What an AI Attacking the Millennium Problems Actually Looks Like

The Yang-Mills existence and mass gap problem has been on the Clay Mathematics Institute's Millennium Prize list since 2000, with a $1 million prize for a solution. The problem itself has been open since Yang and Mills formulated their non-Abelian gauge theory in 1954. Seventy-two years. One million dollars. No solution.

This article is not a report of solving it. It is an honest account of what actually happened when an autonomous discovery system attacked the problem across 139 attempts over three distinct experimental phases — what worked, what failed catastrophically, what the system learned about its own limitations, and why the gap between 90.8% and 95% validation is more instructive than the gap between 0% and 90.8%.

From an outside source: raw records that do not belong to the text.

end Sys2Proof
end

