/-! ### Registers -/

/-- The number of a register in a lane's file: v0 to v255, l0 to l3, o0 to o15. -/
def laneNum : Opnd → Option Nat
  | .v n => some n
  | .l n => some (256 + n)
  | .o n => some (272 + n)
  | _ => none

/-- The key of a lane register. -/
def laneKey (lane num : Nat) : Nat := 512 * lane + num
/-- The key of a v register's flag in a mask word. -/
def flagKey (v w : Nat) : Nat := 32 * v + w

def Regs.word (r : Regs) (lane num : Nat) : Word := Sparse.get 0 r.lane (laneKey lane num)
def Regs.setWord (r : Regs) (lane num : Nat) (x : Word) : Regs :=
  { r with lane := Sparse.set 0 r.lane (laneKey lane num) x }
def Regs.vflag (r : Regs) (v w : Nat) : Flag := Sparse.get .full r.flag (flagKey v w)
def Regs.setVflag (r : Regs) (v w : Nat) (f : Flag) : Regs := { r with flag := Sparse.set .full r.flag (flagKey v w) f }
def Regs.s (r : Regs) (n : Nat) : DWord := Sparse.get 0 r.sreg n
def Regs.setS (r : Regs) (n : Nat) (x : DWord) : Regs := { r with sreg := Sparse.set 0 r.sreg n x }
def Regs.sflg (r : Regs) (n : Nat) : Flag := Sparse.get .full r.sflag n
def Regs.setSflg (r : Regs) (n : Nat) (f : Flag) : Regs := { r with sflag := Sparse.set .full r.sflag n f }
def Regs.handle (r : Regs) (n : Nat) : Handle := Sparse.get {} r.h n
def Regs.setHandle (r : Regs) (n : Nat) (h : Handle) : Regs := { r with h := Sparse.set {} r.h n h }
def Regs.tagOf (r : Regs) (lane num : Nat) : Option Tag := Sparse.get none r.tag (laneKey lane num)
def Regs.setTag (r : Regs) (lane num : Nat) (t : Option Tag) : Regs :=
  { r with tag := Sparse.set none r.tag (laneKey lane num) t }

/-- Sets the flag of a v register in each of the given mask words. -/
def Regs.setVflags (r : Regs) (v : Nat) (f : Flag) : List Nat → Regs
  | [] => r
  | w :: ws => Regs.setVflags (r.setVflag v w f) v f ws

/-- Writes one lane's l file: the four-deep shift of R36. -/
def Regs.push (r : Regs) (lane : Nat) (x : Word) (tag : Option Tag) : Regs :=
  let r1 := ((r.setWord lane 259 (r.word lane 258)).setWord lane 258 (r.word lane 257)).setWord lane 257 (r.word lane 256)
  let r2 := ((r1.setTag lane 259 (r.tagOf lane 258)).setTag lane 258 (r.tagOf lane 257)).setTag lane 257 (r.tagOf lane 256)
  (r2.setWord lane 256 x).setTag lane 256 tag

/-- The lane's term context (R172). -/
def Team.ctx (t : Team) (lane : Nat) : TermCtx := Sparse.get {} t.term lane
def Team.setCtx (t : Team) (lane : Nat) (c : TermCtx) : Team := { t with term := Sparse.set {} t.term lane c }

/-- The lane's region, if one is open (R308). -/
def Team.regionOf (t : Team) (lane : Nat) : Option Region := Sparse.get none t.region lane
def Team.setRegion (t : Team) (lane : Nat) (r : Option Region) : Team :=
  { t with region := Sparse.set none t.region lane r }

/-- A cause word for an s register: the register becomes full with it; one that is empty takes it when its producer has
returned (R43, R319). (DEDUCED, log 117) -/
def Team.giveCause (t : Team) (n : Nat) (x : DWord) : Team :=
  if t.regs.sflg n == .empty then { t with causes := (n, x) :: t.causes.filter (fun e => e.1 != n) }
  else { t with regs := (t.regs.setS n x).setSflg n .full }

/-- An s register whose producer has returned takes the cause word that waits for it. -/
def Team.takeCause (t : Team) (n : Nat) : Team :=
  match t.causes.find? (fun e => e.1 == n) with
  | some e => { t with regs := (t.regs.setS n e.2).setSflg n .full, causes := t.causes.filter (fun e => e.1 != n) }
  | none => t

/-! ### The active mask (R24, R65, R196) -/

/-- The mask the covered instruction of an index runs with (R65). -/
def Cover.mask (c : Cover) (k : Nat) : Mask :=
  if c.pat.getLsbD k then c.m &&& c.p else c.m &&& ~~~c.p

/-- The mask an instruction issues with: the path's, narrowed by a live coverage, or the resume mask of a reissued term
instruction. -/
def Ctl.amask (c : Ctl) : Mask :=
  match c.resume with
  | some m => m
  | none =>
    match c.cover with
    | some v => v.mask v.next
    | none => c.mask

def Team.amask (t : Team) : Mask := t.ctl.amask
/-- The active lanes, ascending (R11). -/
def Team.active (t : Team) : List Nat := Mask.lanes t.amask t.lanes
/-- The swept mask words, ascending (R25). -/
def Team.swept (t : Team) : List Nat := Mask.sweep t.amask

/-- The coverage after one covered instruction has completed (R65). -/
def Cover.after (c : Cover) : Option Cover := if c.next < c.n then some { c with next := c.next + 1 } else none

/-- Moves a team past an instruction of `n` bytes: the pc, the buffer, the coverage, and a resume mask that has been used. -/
def Ctl.advance (c : Ctl) (n : Nat) : Ctl :=
  { c with pc := c.pc + BitVec.ofNat 64 n, buf := c.buf - n / 4, cover := c.cover.bind Cover.after, resume := none }

/-- Sends a team's current path to an address. The buffer goes on at the next instruction, or where the pc does not change,
and every other pc flushes it (R210). -/
def Ctl.goto (c : Ctl) (pc next : DWord) : Ctl :=
  { c with
    pc := pc
    buf := if pc = next then c.buf - (next - c.pc).toNat / 4 else if pc = c.pc then c.buf else 0 }

/-! ### Parked entries -/

/-- The formed entries of a team's replay queue: their numbers and requests (R112, R113). -/
def State.entries (s : State) (k : Nat) : List (Nat × Nat) :=
  s.reqs.filterMap (fun e => if e.2.team = k then e.2.entry.map (fun n => (n, e.1)) else none)

/-- A request whose entry may still be formed: an element of it is in transit. -/
def Req.forming (r : Req) : Bool :=
  r.entry.isNone && (match r.kind with
    | .load _ _ | .store _ | .satom _ => r.elems.any (fun e => e.st == .transit)
    | _ => false)

/-- How many places of the replay queue a team has in use, formed entries and those in formation. (DEDUCED, log 111) -/
def State.queueUse (s : State) (k : Nat) : Nat :=
  (s.reqs.filter (fun e => e.2.team == k && (e.2.entry.isSome || e.2.forming))).length

/-- The lowest number no entry of the team has. -/
def State.freeEntry (s : State) (k : Nat) : Nat :=
  ((List.range 8).find? (fun n => !(s.entries k).any (fun e => e.1 == n))).getD 0

/-! ### Accesses under a grant (R103) -/

/-- The code of a parked element. -/
def Elem.parkedCode (e : Elem) : Option Byte :=
  match e.st with
  | .parked c => some c
  | _ => none

/-- A parked element of 16 bytes some of whose words have been replayed: it has been checked, and goes on word by word. -/
def Elem.midway (e : Elem) : Bool := e.parkedCode.isSome && !e.landed.isEmpty

/-- A granule granted to a block by an entry of the table. -/
def State.leased (s : State) (block core g : Nat) : Bool :=
  s.grants.any (fun e => e.block == block && e.core == core && decide (e.first ≤ g) && decide (g < e.first + e.run))

/-- A byte of a core lies in a run of granules. -/
def inRun (core first n c off : Nat) : Bool := c == core && decide (first ≤ off / 64) && decide (off / 64 < first + n)

/-- A place lies in a run of granules. -/
def PLoc.inRun (core first n : Nat) : PLoc → Bool
  | .spm c off => Sys2Proof.Machine.inRun core first n c off
  | _ => false

/-- The core and offset of an element with a window 1 address, in its block's frame (R99). -/
def Block.window1 (b : Block) (r : Req) (e : Elem) : Option (Nat × Nat) :=
  match r.kind with
  | .load _ _ | .store _ | .satom _ | .lds _ _ _ | .sts _ _ _ =>
    if field e.addr 28 4 = 1 then some (clusterOf (b.quarters.headD 0) * 16 + field e.addr 24 4, b.p + field e.addr 0 20)
    else none
  | _ => none

/-- An element has been checked and not landed. -/
def Elem.checked (e : Elem) : Bool := e.st == .landing || e.midway

/-- The byte of a team's window 1 element that has been checked and not landed. -/
def State.checkedAt (s : State) (b : Nat) (r : Req) (e : Elem) : Option (Nat × Nat) :=
  if e.checked then (s.block? b).bind (fun x => x.window1 r e) else none

/-- The bytes a tile write stores. -/
def MRead.bytes (m : MRead) : List Nat := m.rows.flatMap (fun r => (List.range r.2.length).map (fun j => r.1 + j))

/-- An access of a block that has been checked against a grant of a run has not landed: an element, a piece of an engine
command, a matrix step's operand or a tile write (R103). -/
def State.runBusy (s : State) (block : Nat → Bool) (core first n : Nat) : Bool :=
  s.reqs.any (fun r => match s.team? r.2.team with
    | none => false
    | some t => block t.block && r.2.elems.any (fun e =>
        ((s.checkedAt t.block r.2 e).map (fun x => inRun core first n x.1 x.2)).getD false)) ||
    s.cmds.any (fun c => block c.2.block && c.2.pending.any (fun p => (p.src ++ p.dst.map Prod.fst).any (PLoc.inRun core first n))) ||
    s.msteps.any (fun m => block m.2.block && m.2.running && (m.2.lines.flatten ++ m.2.scales).any (fun e =>
      inRun core first n (e.1 / Config.scratchBytes) (e.1 % Config.scratchBytes))) ||
    s.mreads.any (fun m => block m.2.block && m.2.bytes.any (inRun core first n m.2.core))

/-- A checked element of a store, in a granule leased to its block, which lands though the block ends (R103). -/
def State.outlives (s : State) (b : Nat) (r : Req) (e : Elem) : Bool :=
  (match r.kind with
    | .store _ | .satom _ | .sts _ _ _ => true
    | _ => false) && ((s.checkedAt b r e).map (fun x => s.leased b x.1 (x.2 / 64))).getD false

/-- A tile write to granules leased to its block, which lands though the block ends. -/
def State.writeOutlives (s : State) (m : MRead) : Bool := m.bytes.any (fun o => s.leased m.block m.core (o / 64))

/-- The grants of ended blocks end once no access checked against them is left (R103). -/
def State.sweepGrants (s : State) : State :=
  let gone (g : Grant) : Bool := !((s.block? g.block).map Block.live).getD false && !s.runBusy (fun b => b == g.block) g.core g.first g.run
  if s.grants.any gone then { s with grants := s.grants.filter (fun g => !gone g) } else s

/-! ### The end of blocks and grids -/

/-- Frees what a block holds: its named barriers and its grants (R32); a grant stays until every access checked against it has
landed (R103). (DEDUCED, log 83) -/
def State.freeBlock (s : State) (b : Nat) : State :=
  let s1 : State := { s with
    bars := s.bars.map (fun e => if e.2.owner = some b then (e.1, {}) else e) |>.filter (fun e => e.2 != ({} : Barrier))
    msteps := s.msteps.filter (fun e => e.2.block != b)
    latches := s.latches.filter (fun e => e.2.block != b)
    mreads := s.mreads.filter (fun e => e.2.block != b || s.writeOutlives e.2)
    blocks := s.blocks.mod b (fun x => { x with st := .ended, stream := none, saved := [] }) }
  { s1 with grants := s.grants.filter (fun g => g.block != b || s1.runBusy (fun k => k == b) g.core g.first g.run) }

def State.freeBlocks (s : State) : List Nat → State
  | [] => s
  | b :: r => State.freeBlocks (s.freeBlock b) r

/-- A request with some of its elements alone, of which nothing returns. -/
def Req.only (r : Req) (es : List Elem) : Option Req :=
  if es.isEmpty then none
  else some { r with elems := es, words := [], dst := .none, entry := none, released := false, renew := false }

/-- What is left of a request of a team of block b that ends: the global atomics whose packets have been injected whole, which take
effect (R367), and the stores under grants that have been checked, which land (R103). (DEDUCED, log 83) -/
def State.sentOnly (s : State) (b : Nat) (n : Nat) (r : Req) : Option Req :=
  match r.kind with
  | .gatom _ _ _ => r.only (r.elems.filter (fun e => e.st == .transit &&
      s.fabric.any (fun p => p.2.owner == .elem n e.lane && p.2.whole)))
  | _ => r.only ((r.elems.filter (s.outlives b r)).map (fun e => { e with st := .landing }))

/-- Retires the teams of the given blocks at once, with their parked entries (R372). -/
def State.killTeams (s : State) (bs : List Nat) : State :=
  let ks := s.teams.keys (fun t => bs.contains t.block)
  { s with
    teams := s.teams.map (fun e => if ks.contains e.1 then (e.1, { e.2 with st := .retired }) else e)
    reqs := s.reqs.filterMap (fun e => if ks.contains e.2.team then
        (s.sentOnly (((s.team? e.2.team).map Team.block).getD 0) e.1 e.2).map (fun r => (e.1, r)) else some e) }

/-- The command needs its block's scratchpad, or delivers to its grid. -/
def CmdKind.ofBlock : CmdKind → Bool
  | .copy ds ss _ _ _ _ _ _ _ _ _ => ds == .near || ss == .near
  | .rows .. | .handle .. | .multi .. | .amsg .. => true
  | _ => false

/-- Cuts short the commands of ended blocks that need them, but for pieces that have been read, which land whole; pushes to
their lists are withdrawn. (DEDUCED, log 83) -/
def State.cutCmds (s : State) (bs : List Nat) : State :=
  let cut (c : Cmd) : Cmd :=
    if bs.contains c.block && c.kind.ofBlock && c.stop.isNone then
      { c with stop := some (0x01, c.next), pending := c.pending.filter (fun p => p.begun && p.data.all Option.isSome) }
    else c
  { s with cmds := (s.cmds.map (fun e => (e.1, cut e.2))).filter (fun e => !(bs.contains e.2.block && e.2.cls == .wl)) }

/-- A record of a grid. -/
def TrapRec.ofGrid (g : Nat) (r : TrapRec) : Bool := r.grid == g && r.kind != 4

/-- Ends a grid with a status (R351, R372): its blocks end, none of its blocks is placed any more, its records and its
queued messages are dropped. Its end is reported by the grid's own event once its children have ended (R33). -/
def State.endGrid (s : State) (g : Nat) (status : Byte) : State :=
  match s.grid? g with
  | none => s
  | some x =>
    if x.status.isSome || x.ended then s
    else
      let bs := s.liveBlocks g
      let s := ((s.killTeams bs).cutCmds bs).freeBlocks bs
      { s.setGrid g { x with status := some status } with
        arising := s.arising.filter (fun r => !r.ofGrid g)
        msgs := s.msgs.filter (fun m => m.grid != g)
        segments := s.segments.filter (fun m => m.grid != g)
        tenants := s.tenants.mod x.tenant (fun t => { t with records := t.records.filter (fun r => !r.ofGrid g) }) }

def State.endGrids (s : State) (status : Byte) : List Nat → State
  | [] => s
  | g :: r => State.endGrids (s.endGrid g status) status r

/-! ### Regions doomed by a trap (R317) -/

/-- Dooms the region of a lane that has one and is not doomed. -/
def Team.doom (t : Team) (cause detail : Byte) (lane : Nat) : Team :=
  match t.regionOf lane with
  | some r => if r.doom.isNone then t.setRegion lane (some { r with doom := some (cause, detail) }) else t
  | none => t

"Evolution is cleverer than you are." — Orgel's Second Rule

Phase 1: Enhanced Prompts — 99 Attempts, 3% Success

The first phase used what seemed like a reasonable strategy: take the best available prompt engineering techniques, apply them to Yang-Mills hypothesis generation, and iterate. The results were unambiguous.

Attempts

Phase 1 total

Success Rate

above threshold

85.3%

Best Score

single attempt

$1.13

API Cost

99 attempts

The temperature parameter was set to 0.95 — high variance, lots of creative exploration. The hypothesis was that Yang-Mills required genuinely novel mathematical connections that would only emerge from high-temperature sampling. This hypothesis was wrong.

High temperature did not produce novel connections. It produced plausible-sounding arguments with subtle logical inconsistencies. The 3% success rate reflects the rare occasions when high temperature sampling happened to land on a well-structured argument. 85.3% was the best single result: one attempt, never reproduced. The other 96 attempts peaked between 65% and 80%, with high variance and no convergence.

What Went Wrong

Temperature 0.95 maximises vocabulary diversity but destroys logical coherence. For a problem like Yang-Mills that requires precise mathematical reasoning across multiple steps, high temperature causes the generation to drift from its initial framing over the course of a long response. The argument that starts correctly at the gauge field quantization step has already accumulated enough drift by the mass gap step that the consistency dimension fails badly.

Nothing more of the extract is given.